Despite having software to help bridge the miles between co-workers, the nature of collaborative working means that teams rarely have the chance to all be together even in the virtual world. Working at different times in different locations needs much more support for both managers and team members. The need for cohesion that cannot be provided by real-time communication aids can however be met with software in the form of a community site or more corporately, a project extranet.

Extranets are secure online websites that can be used to support a project. No extra software is required to use them, just an ordinary internet browser like Internet Explorer or Firefox. Your extranet can do anything that a website can: news, calendars, diaries, message boards, document libraries, videos and podcasts. More interestingly, your extranet will support your collaborative project. A technically-savvy team can publish their own documents, design their own polls and have discussions on a message board. In a more formal project one or more administrators can decide what everyone else may see and have private communications between themselves and team members.

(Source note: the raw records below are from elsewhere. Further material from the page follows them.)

theorem trans (h : KeepsGrammar s t) (h' : KeepsGrammar t u) : KeepsGrammar s u := by
  obtain ⟨es, htrace, hrun⟩ := h
  obtain ⟨fs, htrace', hrun'⟩ := h'
  exact ⟨es ++ fs, by rw [htrace', htrace, List.append_assoc],
    by rw [Phase.run_append, hrun]; exact hrun'⟩

/-- No event, and the flags as they were. -/
theorem of_silent (htrace : t.trace = s.trace) (hphase : t.phase = s.phase) : KeepsGrammar s t :=
  ⟨[], by rw [htrace, List.append_nil], congrArg some hphase.symm⟩

/-- Events between two phases that the flags are known to stand for. -/
theorem of_run {es : List Event} {ph ph' : Phase} (hs : s.phase = ph) (ht : t.phase = ph')
    (htrace : t.trace = s.trace ++ es) (hrun : ph.run es = some ph') : KeepsGrammar s t :=
  ⟨es, htrace, by rw [hs, ht, hrun]⟩

/-- Events inside a transaction that stays open. -/
theorem of_open {es : List Event} (hs : s.busOpen = true) (ht : t.busOpen = true)
    (htrace : t.trace = s.trace ++ es) (hrun : Phase.opened.run es = some .opened) :
    KeepsGrammar s t :=
  of_run (phase_of_open hs) (phase_of_open ht) htrace hrun

/-! ## The retrying start (R112) -/

/-- What follows an acknowledged start leaves the transaction open (START_WAIT) or ends it. -/
theorem opened (after : After) (hr : s.ffReady = true) (hb : s.busOpen = true) :
    KeepsGrammar s (opened after s) := by
  cases after with
  | hostStart => exact of_silent rfl rfl
  | bracket body =>
    rw [opened_bracket_eq]
    exact of_run (phase_of_open hb) (phase_of_ready hr rfl) rfl (by simp)
  | handshake columns rows =>
    show KeepsGrammar s (handshake columns rows s)
    rw [handshake_eq]
    exact of_run (phase_of_open hb) (phase_of_ready hr rfl) rfl (by simp)

/-- An attempt ends with the stop of `RETRY_STOP`, or opens the transaction of all that follows. -/
theorem of_attempt {address : Byte} {failed : Nat} {after : After} (hstop : s.cfg.retryStop = true)
    (hr : s.ffReady = true) (hb : s.busOpen = false)
    (h : attempt address failed after s = .next t) : KeepsGrammar s t := by
  have hclosed := phase_of_ready hr hb
  obtain ⟨-, rfl⟩ | ⟨-, -, rfl⟩ | ⟨-, -, -, rfl⟩ := attempt_cases h
  · refine trans ?_ (opened after hr rfl)
    exact of_run hclosed (phase_of_open rfl) rfl (by simp)
  · rw [retryStop_eq, State.emits_emits]
    exact of_run hclosed (phase_of_ready hr hb) rfl (by simp [retryEvents, hstop])
  · exact of_run (es := [.s, .a address .nack, .p]) hclosed
      (phase_of_ready (by simpa using hr) (by simpa using hb)) (by simp) (by simp)
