-- ==== Sys2Proof/Machine/Ras.lean ====
section
/-! DEFINITION. The register-access sequencer (41_register_access.md): acceptance, the step relation of R104, and the operations
RDR, WRV and MBV as the whole of their steps (R105). -/

namespace Sys2Proof.Machine

/-- Acceptance of RDR (R101): the operand is latched. -/
def acceptRdr (addr : Byte) (s : State) : State :=
  s.setRas { s.ras with op := .rdr, addr := addr, phase := .primary }

/-- Acceptance of WRV (R102): the operands are latched, the mask as 0xFF. -/
def acceptWrv (addr value : Byte) (s : State) : State :=
  s.setRas { s.ras with op := .wrv, addr := addr, value := value, mask := 0xFF#8, phase := .primary }

/-- Acceptance of MBV (R103): the operands are latched. -/
def acceptMbv (addr mask value : Byte) (s : State) : State :=
  s.setRas { s.ras with op := .mbv, addr := addr, mask := mask, value := value, phase := .primary }

/-- PRIMARY, RDR (R104): the read; `ras_rb` and `ras_result` are written and the response given. -/
def rdrPrimary (s : State) : State :=
  let b := memReadByte s.ras.addr s
  ((memRead s.ras.addr s).setRas { s.ras with rb := b, result := .ok, phase := .idle }).respond ⟨.ok, .byte b⟩

/-- PRIMARY, WRV (R104): the write. -/
def wrvPrimary (s : State) : State :=
  (memWrite s.ras.addr s.ras.value s).setRas { s.ras with phase := .readback }

/-- PRIMARY, MBV (R104): the bit-modify. -/
def mbvPrimary (s : State) : State :=
  (memBitMod s.ras.addr s.ras.mask s.ras.value s).setRas { s.ras with phase := .readback }

/-- READBACK, WRV or MBV (R104): the read of the same address, the compare, the response. -/
def rasReadback (s : State) : State :=
  let b := memReadByte s.ras.addr s
  let c := verifyCode s.ras b
  ((memRead s.ras.addr s).setRas { s.ras with rb := b, result := c, phase := .idle }).respond ⟨c, .empty⟩

/-- One step of the RAS: the row of R104 that the phase and `ras_op` select. In IDLE there is none without a command. -/
def rasStep (s : State) : State :=
  match s.ras.phase with
  | .idle => s
  | .primary =>
    match s.ras.op with
    | .rdr => rdrPrimary s
    | .wrv => wrvPrimary s
    | .mbv => mbvPrimary s
  | .readback => rasReadback s

/-- RDR from acceptance to response: one transaction (R105, R108). -/
def rdrOp (addr : Byte) (s : State) : State := rasStep (acceptRdr addr s)

/-- WRV from acceptance to response: two transactions (R105, R108). -/
def wrvOp (addr value : Byte) (s : State) : State := rasStep (rasStep (acceptWrv addr value s))

/-- MBV from acceptance to response: two transactions (R105, R108). -/
def mbvOp (addr mask value : Byte) (s : State) : State := rasStep (rasStep (acceptMbv addr mask value s))

/-- RDR (R101): `(Ok, byte)`. -/
def execRdr (addr : Byte) (s : State) : Host.Outcome State Fault Refusal := whenReady s (rdrOp addr s)

/-- WRV (R102): `Ok` iff the read-back equals the value. -/
def execWrv (addr value : Byte) (s : State) : Host.Outcome State Fault Refusal := whenReady s (wrvOp addr value s)

/-- MBV (R103): `Ok` iff the read-back equals the value under the mask. -/
def execMbv (addr mask value : Byte) (s : State) : Host.Outcome State Fault Refusal :=
  whenReady s (mbvOp addr mask value s)

end Sys2Proof.Machine
end

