/-- The result of a block operation does not depend on the latches an earlier one left (10_state.md R10, R15, the spec's own
derivation): with other latches in the idle block, the answer, the bus trace, the memory and the rest are the same. -/
def Obligations.OldLatchesAreUnobservable : Prop :=
  ∀ (i : Instr) (s t : State) (r : Ras), r.phase = .idle → exec i s = .next t →
    ∃ t', exec i { s with ras := r } = .next t' ∧ { t' with ras := t.ras } = t

/-- The byte of a read is free under the oracle (20_memory.md R52; decision D16, log entry 5): for every byte there is a state, the
same but for what the bus will answer, in which RDR returns it, and so for the read-back of WRV and MBV. -/
def Obligations.ReadByteIsFree : Prop :=
  ∀ (addr mask value b : Byte) (s : State), s.ras.phase = .idle → s.periph = .oracle →
    (∃ t, exec (.rdr addr) { s with script := b :: s.script } = .next t ∧ t.responses = s.responses ++ [⟨.ok, .byte b⟩]) ∧
    (∃ t, exec (.wrv addr value) { s with script := b :: s.script } = .next t ∧
      t.responses = s.responses ++ [⟨if b = value then .ok else .fail, .empty⟩]) ∧
    (∃ t, exec (.mbv addr mask value) { s with script := b :: s.script } = .next t ∧
      t.responses = s.responses ++ [⟨if b &&& mask = value &&& mask then .ok else .fail, .empty⟩])

/-- The ideal peripheral (20_memory.md R53; decision D16): WRV and MBV always return `Ok` and leave the register as the rule says,
and RDR returns the register. -/
def Obligations.IdealPeripheralVerifies : Prop :=
  ∀ (addr mask value : Byte) (s : State), s.ras.phase = .idle → s.periph = .ideal → Memory.wf s.mem = true →
    (∃ t, exec (.rdr addr) s = .next t ∧ t.responses = s.responses ++ [⟨.ok, .byte (Memory.read s.mem addr.toNat)⟩]) ∧
    (∃ t, exec (.wrv addr value) s = .next t ∧ t.responses = s.responses ++ [⟨.ok, .empty⟩] ∧
      Memory.read t.mem addr.toNat = value) ∧
    (∃ t, exec (.mbv addr mask value) s = .next t ∧ t.responses = s.responses ++ [⟨.ok, .empty⟩] ∧
      Memory.read t.mem addr.toNat = ((Memory.read s.mem addr.toNat &&& ~~~mask) ||| (value &&& mask)))

/-! ## The arbitration-ID codec -/

/-- The identifier image, extended (30_encoding.md R71), field by field. -/
def Obligations.ExtendedImageLayout : Prop :=
  ∀ id : Ident,
    (encodeId id true).sidh = id.extractLsb' 21 8 ∧
    (encodeId id true).sidl.extractLsb' 5 3 = id.extractLsb' 18 3 ∧
    (encodeId id true).sidl.getLsbD 4 = false ∧
    (encodeId id true).sidl.getLsbD 3 = true ∧
    (encodeId id true).sidl.getLsbD 2 = false ∧
    (encodeId id true).sidl.extractLsb' 0 2 = id.extractLsb' 16 2 ∧
    (encodeId id true).eid8 = id.extractLsb' 8 8 ∧
    (encodeId id true).eid0 = id.extractLsb' 0 8

/-- The identifier image, standard (30_encoding.md R72), field by field. -/
def Obligations.StandardImageLayout : Prop :=
  ∀ id : Ident,
    (encodeId id false).sidh = id.extractLsb' 3 8 ∧
    (encodeId id false).sidl.extractLsb' 5 3 = id.extractLsb' 0 3 ∧
    (encodeId id false).sidl.extractLsb' 0 5 = 0#5 ∧
    (encodeId id false).eid8 = 0#8 ∧
    (encodeId id false).eid0 = 0#8

/-- ENC on the idle block answers `Ok` with the four bytes of the pseudocode, and changes nothing else
(42_arbitration_id_codec.md R121). -/
def Obligations.EncRespondsWithTheImage : Prop :=
  ∀ (id : Ident) (ext : Bool) (s : State), s.ras.phase = .idle →
    (opcodeOf (encode (.enc id ext)) = 0x21#8 ∧ (encode (.enc id ext)).extractLsb' 33 7 = 0#7 ∧
      (encode (.enc id ext)).getLsbD 32 = ext ∧ (encode (.enc id ext)).extractLsb' 0 32 = id) ∧
    ∃ sidh sidl eid8 eid0 : Byte,
      exec (.enc id ext) s = .next { s with responses := s.responses ++ [⟨.ok, .image ⟨sidh, sidl, eid8, eid0⟩⟩] } ∧
      (ext = true → sidh = id.extractLsb' 21 8 ∧
        sidl = ((id.extractLsb' 18 3).setWidth 8 <<< 5 ||| 0x08#8 ||| (id.extractLsb' 16 2).setWidth 8) ∧
        eid8 = id.extractLsb' 8 8 ∧ eid0 = id.extractLsb' 0 8) ∧
      (ext = false → sidh = id.extractLsb' 3 8 ∧ sidl = (id.extractLsb' 0 3).setWidth 8 <<< 5 ∧ eid8 = 0#8 ∧ eid0 = 0#8)

/-- DEC on the idle block answers `Ok` with the identifier and the flag of the pseudocode, and changes nothing else
(42_arbitration_id_codec.md R122). -/
def Obligations.DecRespondsWithTheIdentifier : Prop :=
  ∀ (sidh sidl eid8 eid0 : Byte) (s : State), s.ras.phase = .idle →
    (opcodeOf (encode (.dec sidh sidl eid8 eid0)) = 0x22#8 ∧ byteAt 32 (encode (.dec sidh sidl eid8 eid0)) = 0#8 ∧
      byteAt 24 (encode (.dec sidh sidl eid8 eid0)) = sidh ∧ byteAt 16 (encode (.dec sidh sidl eid8 eid0)) = sidl ∧
      byteAt 8 (encode (.dec sidh sidl eid8 eid0)) = eid8 ∧ byteAt 0 (encode (.dec sidh sidl eid8 eid0)) = eid0) ∧
    ∃ id : Ident,
      exec (.dec sidh sidl eid8 eid0) s = .next { s with responses := s.responses ++ [⟨.ok, .ident id (sidl.getLsbD 3)⟩] } ∧
      (sidl.getLsbD 3 = true → id = (sidh.setWidth 32 <<< 21 ||| (sidl &&& 0xE0#8).setWidth 32 <<< 13 |||
        (sidl &&& 0x03#8).setWidth 32 <<< 16 ||| eid8.setWidth 32 <<< 8 ||| eid0.setWidth 32)) ∧
      (sidl.getLsbD 3 = false → id = (sidh.setWidth 32 <<< 3 ||| (sidl &&& 0xE0#8).setWidth 32 >>> 5))

/-- Decode after encode gives the identifier and the flag back, for every identifier in its range
(42_arbitration_id_codec.md R123). -/
def Obligations.DecodeAfterEncodeIsIdentity : Prop :=
  (∀ id : Ident, id.toNat < 2 ^ 29 → imageId (encodeId id true) = id ∧ imageExt (encodeId id true) = true) ∧
  (∀ id : Ident, id.toNat < 2 ^ 11 → imageId (encodeId id false) = id ∧ imageExt (encodeId id false) = false)

/-- Encode after decode is the bytes with the ignored bits cleared: the identity exactly on the images ENC can produce; DEC is not
injective, ENC is not surjective, and ENC is injective on the valid ranges (42_arbitration_id_codec.md R124, the spec's own
derivation). -/
def Obligations.EncodeAfterDecodeClearsIgnoredBits : Prop :=
  (∀ img : IdImage, encodeId (imageId img) (imageExt img) =
    if img.sidl.getLsbD 3 then { img with sidl := img.sidl &&& 0xEB#8 }
    else { img with sidl := img.sidl &&& 0xE0#8, eid8 := 0#8, eid0 := 0#8 }) ∧
  (∀ img : IdImage, encodeId (imageId img) (imageExt img) = img ↔
    img.sidl.getLsbD 4 = false ∧ img.sidl.getLsbD 2 = false ∧
      (img.sidl.getLsbD 3 = false → img.sidl.extractLsb' 0 2 = 0#2 ∧ img.eid8 = 0#8 ∧ img.eid0 = 0#8)) ∧
  (∃ img img' : IdImage, img ≠ img' ∧ imageId img = imageId img' ∧ imageExt img = imageExt img') ∧
  (∃ img : IdImage, ∀ (id : Ident) (ext : Bool), encodeId id ext ≠ img) ∧
  (∀ (id id' : Ident) (ext ext' : Bool), idInRange id ext = true → idInRange id' ext' = true →
    encodeId id ext = encodeId id' ext' → id = id' ∧ ext = ext')

/-- An identifier out of range is truncated without an error (42_arbitration_id_codec.md R125; decision D13): ENC drops the high
bits, and DEC of the image gives the truncated identifier. -/
def Obligations.OversizeIdentifierIsTruncated : Prop :=
  ∀ id : Ident,
    encodeId id true = encodeId (id &&& 0x1FFFFFFF#32) true ∧
    encodeId id false = encodeId (id &&& 0x7FF#32) false ∧
    imageId (encodeId id true) = id &&& 0x1FFFFFFF#32 ∧
    imageId (encodeId id false) = id &&& 0x7FF#32

/-- Bit 3 of `sidl` alone chooses DEC's branch (42_arbitration_id_codec.md R126): whatever the other bits are, the flag answered is
that bit, and with it clear the bytes `eid8`, `eid0` and the other low bits of `sidl` do not reach the answer. -/
def Obligations.BitThreeOfSidlChoosesTheBranch : Prop :=
  ∀ (sidh sidl eid8 eid0 : Byte) (s : State), s.ras.phase = .idle →
    (∃ id, exec (.dec sidh sidl eid8 eid0) s = .next { s with responses := s.responses ++ [⟨.ok, .ident id (sidl.getLsbD 3)⟩] }) ∧
    (∀ sidl' eid8' eid0' : Byte, sidl.getLsbD 3 = false → sidl' &&& 0xE8#8 = sidl &&& 0xE8#8 →
      exec (.dec sidh sidl' eid8' eid0') s = exec (.dec sidh sidl eid8 eid0) s)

That isn’t enough according to Richard Piotrowski, director of The Logic House who says: “An extranet shouldn’t be a website with a secret password. If your extranet only has one-way communication you might as well send everything out by email.

“Project management requires two-way communication and the ability to monitor events. Any extranet worth its salt will actively help with these things.

“Communication has to be ‘push’ not ‘pull’; that is, messages and notifications should be delivered right to your team, whether that’s by email, RSS or some other channel like SMS. Expecting people to drop what they are doing and go off and check time and time again to see if they are needed is not just unrealistic and inefficient, it’s unnecessary and very rude.”

Piotrowski thinks that extranets should be doing more for managers. “A lot of project management communication is overhead; reminders and nagging. Why isn’t it being automated? You could keep on manually emailing and calling your team, reminding them that they need to enter the latest data, or the system could do it for you instead. The reminders can be as pre-emptive as you like, but most importantly these communications only go out to the right people. If you’ve submitted your data you get a thank-you. If you haven’t then the asking continues. The system reminds according to urgency, and can also communicate why your task is necessary such as citing dependent tasks. This leaves project managers free for more useful and rewarding work.”

‘Collaboration’ remains a management buzzword with a reputation similar to that of ‘synergy’ and Piotrowski doesn’t see that changing until people’s experience of working together changes. “Collaboration doesn’t have to be painful,” he asserts. “If teams were properly resourced with the right tools for the job instead of being left to do 21st century work with 20th century tools we’d all be a lot keener on collaborative projects.”